Lucas Alberto Sugo Rodríguez (born April 15, 1978) is a Uruguayan singer and songwriter. He began his career in 2002, as a vocalist and guitarist for the band called Sonido Profesional. 

In 2014, Sugo released his single "Cinco minutos", which became a hit and brought him national and international recognition. He has performed in venues such as the Teatro Gran Rex in Buenos Aires and the Antel Arena in Montevideo. He has been awarded Gold, Platinum and Double Platinum records, and in 2020 the Graffiti Award for Best Artist of the Year.

Early life 
Sugo was born in Tacuarembó, but at the age of 2 his family moved to Rivera, on the border with Brazil. He is of Italian descent. His mother, Lucía Rodríguez is a composer of texts and melodies, and it was she who instilled music in him since he was a child. He did not have a bond with his father, whom he saw few times during his life. He has a brother, Martín.

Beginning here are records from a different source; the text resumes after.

theorem witness_SourceIsWrittenByTheHostOnly :
    (∃ t, step (copyNext 4 1 1) = .next t ∧ (t.st == .dLen) = true) ∧
      (∃ t, step { State.reset with host := [.load [0x41]] } = .next t ∧ (t.src == [(0, 0x41)]) = true) :=
  ⟨exists_of_leads (by decide +kernel), exists_of_leads (by decide +kernel)⟩

theorem witness_OutputOnlyGrowsByOneByte :
    ((copyNext 4 1 1).Inv ∧ ∃ t, step (copyNext 4 1 1) = .next t ∧ (t.dst == (copyNext 4 1 1).dst) = true) ∧
      ((copying 4).Inv ∧ ∃ t, step (copying 4) = .next t ∧ (t.dst == (copying 4).dst ++ [(2, 0x41)]) = true) ∧
      (flushing.Inv ∧ ∃ t, step flushing = .next t ∧ (t.dst == flushing.dst ++ [(128, 0x04)]) = true) :=
  ⟨inv_step (by decide +kernel) (by decide +kernel), inv_step (by decide +kernel) (by decide +kernel),
    inv_step (by decide +kernel) (by decide +kernel)⟩

theorem witness_FieldsAreWrittenByTheirUnit :
    (∀ s ∈ [header .uMagic magicBytes 3, header .uSize (zeros 128) 7, header .uPad (zeros 128) 127, body 4 [0x04],
        copyNext 4 1 1, lengthNext 4 1 1, copying 4,
        { packing .pHdr [0x41] with hcnt := 0, dpos := 0, dst := [] }, packing .pNext [0x41], abab .pScan, abab .pEmit,
        flushing],
      s.host = [] ∧ leads (step s) (fun _ => true) = true) ∧
      leads (step { State.reset with host := [.writeSrcLen 7] }) (fun t => t.srcLen == 7) = true ∧
      leads (step { State.reset with host := [.writeCmd 1] }) (fun t => t.op != State.reset.op) = true := by
  decide +kernel

/-- A header with other padding, C1 with bytes after it, and a SRC that differs at `SRC_LEN`. -/
theorem witness_IgnoredInputChangesNothing :
    (magicBytes ++ [0x01, 0x00, 0x00, 0x00]).length = 8 ∧ (zeros 120).length = 120 ∧
      (List.replicate 120 (0xAA : Byte)).length = 120 ∧
      unpackBytes Params.default containerC1 = .ok [0x41, 0x42, 0x41, 0x42] ∧
      (∀ a ∈ List.range (copyNext 4 1 1).srcLen.toNat,
        Mem.cell? ((copyNext 4 1 1).src ++ [(133, 0xDE)]) a = Mem.cell? (copyNext 4 1 1).src a) ∧
      ∃ t, step (copyNext 4 1 1) = .next t ∧ (t.st == .dLen) = true :=
  ⟨rfl, by decide +kernel, List.length_replicate, eq_ok (by decide +kernel), by decide +kernel,
    exists_of_leads (by decide +kernel)⟩

/-- A block fresh from reset and one whose last run failed, given the same source. -/
theorem witness_OperationsAreIndependent :
    let s₁ : State := { State.reset with src := (lengthNext 4 2 1).src, srcLen := 133 }
    let s₂ : State := { lengthNext 4 2 1 with st := .failed, err := .invalidOffset }
    s₁.Inv ∧ s₂.Inv ∧ s₁.busy = false ∧ s₂.busy = false ∧ s₁.host = [] ∧ s₂.host = [] ∧ s₁.cfg = s₂.cfg ∧
      s₁.src = s₂.src ∧ s₁.srcLen = s₂.srcLen ∧ (∃ t, exec .unpack s₁ = .next t) ∧ ∃ t, exec .unpack s₂ = .next t :=
  ⟨inv_of _ (by decide +kernel), inv_of _ (by decide +kernel), rfl, rfl, rfl, rfl, rfl, rfl, by decide +kernel,
    ⟨_, rfl⟩, ⟨_, rfl⟩⟩

/-! ### Witnesses: function level and whole runs -/

/-- Candidates at their limits: `d = 1`, and `d = p`. -/
theorem witness_MatchLengthIsTheLongestAgreement :
    (2 < [0x41, 0x42, 0x41, (0x42 : Byte)].length ∧ 1 ≤ 1 ∧ 1 ≤ min 256 2) ∧ (1 ≤ 2 ∧ 2 ≤ min 256 2) := by decide

theorem witness_BestMatchIsLongestThenNearest :
    (2 < [0x41, 0x42, 0x41, (0x42 : Byte)].length ∧ best [0x41, 0x42, 0x41, 0x42] 2 = (2, 2)) ∧
      best [0x41, 0x42, 0x41, 0x42] 0 = (0, 0) := by decide +kernel

theorem witness_ScanFindsTheBestMatch :
    ({ abab .pNext with p := 2 } : State).Inv ∧ (abab .pNext).host = [] ∧ (abab .pNext).st = .pNext ∧
      (abab .pNext).src = Mem.ofBytes 0 [0x41, 0x42, 0x41, 0x42] ∧ (abab .pNext).srcLen.toNat = 4 ∧
      (abab .pNext).p.toNat < 4 :=
  ⟨inv_of _ (by decide +kernel), rfl, rfl, rfl, by decide +kernel, by decide +kernel⟩

/-- A good header, one cut short, and one with a bad magic. -/
theorem witness_HeaderStepsAgreeWithDecodeHeader :
    containerC1.length < 2 ^ 34 ∧ decodeHeader containerC1 = .ok 4 ∧ decodeHeader magicBytes = .error .truncatedInput ∧
      decodeHeader [0x01, 0x00, 0x00, 0x81] = .error .invalidMagic := by
  exact ⟨by decide +kernel, eq_ok (by decide +kernel), eq_error (by decide +kernel), eq_error (by decide +kernel)⟩

/-- The Copy of C1, its distance all of the output and its length all of the room. -/
theorem witness_CopyTokenRepeatsTheBlock :
    (copyNext 4 1 1).Inv ∧ (copyNext 4 1 1).host = [] ∧ (copyNext 4 1 1).st = .dTok ∧
      (copyNext 4 1 1).selector = true ∧ (copyNext 4 1 1).spos.toNat + 2 ≤ (copyNext 4 1 1).srcLen.toNat ∧
      2 = mapD (copyNext 4 1 1).cfg ((copyNext 4 1 1).srcByte (copyNext 4 1 1).spos.toNat) ∧
      2 = mapL (copyNext 4 1 1).cfg ((copyNext 4 1 1).srcByte ((copyNext 4 1 1).spos.toNat + 1)) ∧
      2 = min 2 ((copyNext 4 1 1).unpackedSize.toNat - (copyNext 4 1 1).outLen.toNat) ∧
      2 ≤ (copyNext 4 1 1).outLen.toNat :=
  ⟨inv_of _ (by decide +kernel), rfl, rfl, rfl, by decide +kernel, by decide +kernel, by decide +kernel,
    by decide +kernel, by decide +kernel⟩

/-- A source that unpacks and one that fails. -/
theorem witness_UnpackRunAgreesWithTheFunction :
    containerC1.length < 2 ^ 34 ∧ unpackBytes Params.default containerC1 = .ok [0x41, 0x42, 0x41, 0x42] ∧
      unpackBytes Params.default magicBytes = .error .truncatedInput := by
  exact ⟨by decide +kernel, eq_ok (by decide +kernel), eq_error (by decide +kernel)⟩

theorem witness_PackRunAgreesWithTheFunction : [0x41, 0x42, 0x41, (0x42 : Byte)].length < 2 ^ 32 := by decide

theorem witness_RoundTrip : ([] : List Byte).length < 2 ^ 32 ∧ (zeros 300).length < 2 ^ 32 := by decide +kernel

theorem witness_EveryRunEnds :
    ((abab .pScan).Inv ∧ (abab .pScan).host = []) ∧ containerC1.length < 2 ^ 34 :=
  ⟨⟨inv_of _ (by decide +kernel), rfl⟩, by decide +kernel⟩

end Sys2Proof.Tests
end

/-! ## Progress: in an invariant state the machine answers a next state

The invariant of a phase implies the Operands clause of its step rule, so no step of the block faults; of the host's
events only a load of SRC can be refused. -/

namespace Sys2Proof.Machine

/-! ### The invariant implies the Operands clause -/

theorem State.groupHeld.glen_le {s : State} (h : s.groupHeld) : s.glen.toNat ≤ 2 * s.gcnt.toNat := h.2.1

theorem State.groupHeld.gcnt_le {s : State} (h : s.groupHeld) : s.gcnt.toNat ≤ s.glen.toNat := h.1

/-- The best match of a scan ends within the source and is at most `MAX_LEN` long (42_encoder.md R181). -/
theorem State.scanHeld.match_fits {s : State} (h : s.scanHeld) :
    s.p.toNat + s.bl.toNat ≤ s.srcLen.toNat ∧ s.bl.toNat ≤ Config.doc.maxLen := by
  obtain ⟨hp, -, -, -, hbl, -⟩ := h
  obtain ⟨hmax, hrest⟩ := Nat.le_min.mp hbl
  exact ⟨by omega, hmax⟩

/-- The best match of a scan, where there is one, lies within `MIN_DIST .. MAX_DIST` (42_encoder.md R183). -/
theorem State.scanHeld.distance_range {s : State} (h : s.scanHeld) (hbl : 1 ≤ s.bl.toNat) :
    Config.doc.minDist ≤ s.bd.toNat ∧ s.bd.toNat ≤ Config.doc.maxDist := by
  obtain ⟨-, -, -, -, -, hbd⟩ := h
  obtain ⟨hlo, hhi⟩ := hbd hbl
  exact ⟨hlo, hhi.trans (Nat.min_le_left _ _)⟩

/-- The bound on the packed size keeps `DPOS` far from the end of its range (42_encoder.md R199). -/
theorem State.withinBudget.dpos_lt {s : State} {flushed slack : Nat} (h : s.withinBudget flushed slack)
    (hp : s.p.toNat < 2 ^ 32) (hflushed : flushed ≤ s.glen.toNat) (hslack : slack ≤ Config.doc.groupSize) :
    s.dpos.toNat < 2 ^ 33 := by
  obtain ⟨-, hbudget⟩ := h
  simp only at hbudget hslack
  omega

theorem operandsHeld_of_pEmit {s : State} (hst : s.st = .pEmit) (hlen : s.srcLen.toNat < 2 ^ 32)
    (hgroup : s.groupHeld) (hcnt : s.gcnt.toNat < Config.doc.groupSize) (hscan : s.scanHeld) :
    s.operandsHeld = true := by
  have hglen := hgroup.glen_le
  obtain ⟨hfit, hmax⟩ := hscan.match_fits
  have hdist : s.bl.toNat < Config.doc.minMatch ∨
      (Config.doc.minDist ≤ s.bd.toNat ∧ s.bd.toNat ≤ Config.doc.maxDist) := by
    rcases Nat.lt_or_ge s.bl.toNat Config.doc.minMatch with hshort | hlong
    · exact .inl hshort
    · exact .inr (hscan.distance_range (Nat.le_of_succ_le hlong))
  have hroom : s.glen.toNat + 2 ≤ Config.doc.gbufSize := by simp only at hcnt ⊢; omega
  simp only [State.operandsHeld, hst, Bool.and_eq_true, Bool.or_eq_true, decide_eq_true_eq]
  exact ⟨⟨⟨⟨⟨⟨hscan.1, hcnt⟩, hroom⟩, hfit⟩, hlen⟩, hmax⟩, hdist⟩

theorem operandsHeld_of_pFlush {s : State} (hst : s.st = .pFlush) (hp : s.p.toNat < 2 ^ 32)
    (hgroup : s.groupHeld) (hcnt : 1 ≤ s.gcnt.toNat) (hcnt' : s.gcnt.toNat ≤ Config.doc.groupSize)
    (hidx : s.gidx.toNat ≤ s.glen.toNat) (hbudget : s.withinBudget s.gidx.toNat 0) : s.operandsHeld = true := by
  have hroom : s.glen.toNat ≤ Config.doc.gbufSize := by
    have := hgroup.glen_le
    simp only at hcnt' ⊢
    omega
  simp only [State.operandsHeld, hst, Bool.and_eq_true, decide_eq_true_eq]
  exact ⟨⟨⟨⟨hcnt, hcnt.trans hgroup.gcnt_le⟩, hroom⟩, hidx⟩, hbudget.dpos_lt hp hidx (Nat.zero_le _)⟩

He attended Primary School No. 1 in Rivera. At the age of eight, he entered the Eduardo Fabini School of Music. Later he attended the América Conservatory and the Melody Conservatory, obtaining the title of Professor of guitar, piano and singing.

Music career 
In 2002, before he began to work as a teacher, he was summoned by the band Sonido Profesional to replace Mario Silva as vocalist and guitarist. 

In 2013 he began his career as a soloist, being accompanied by a band, of which he was the lead vocalist. In December of that year, he released his video clip "Lluvia", a song he sang during his time at Sonido Profesional.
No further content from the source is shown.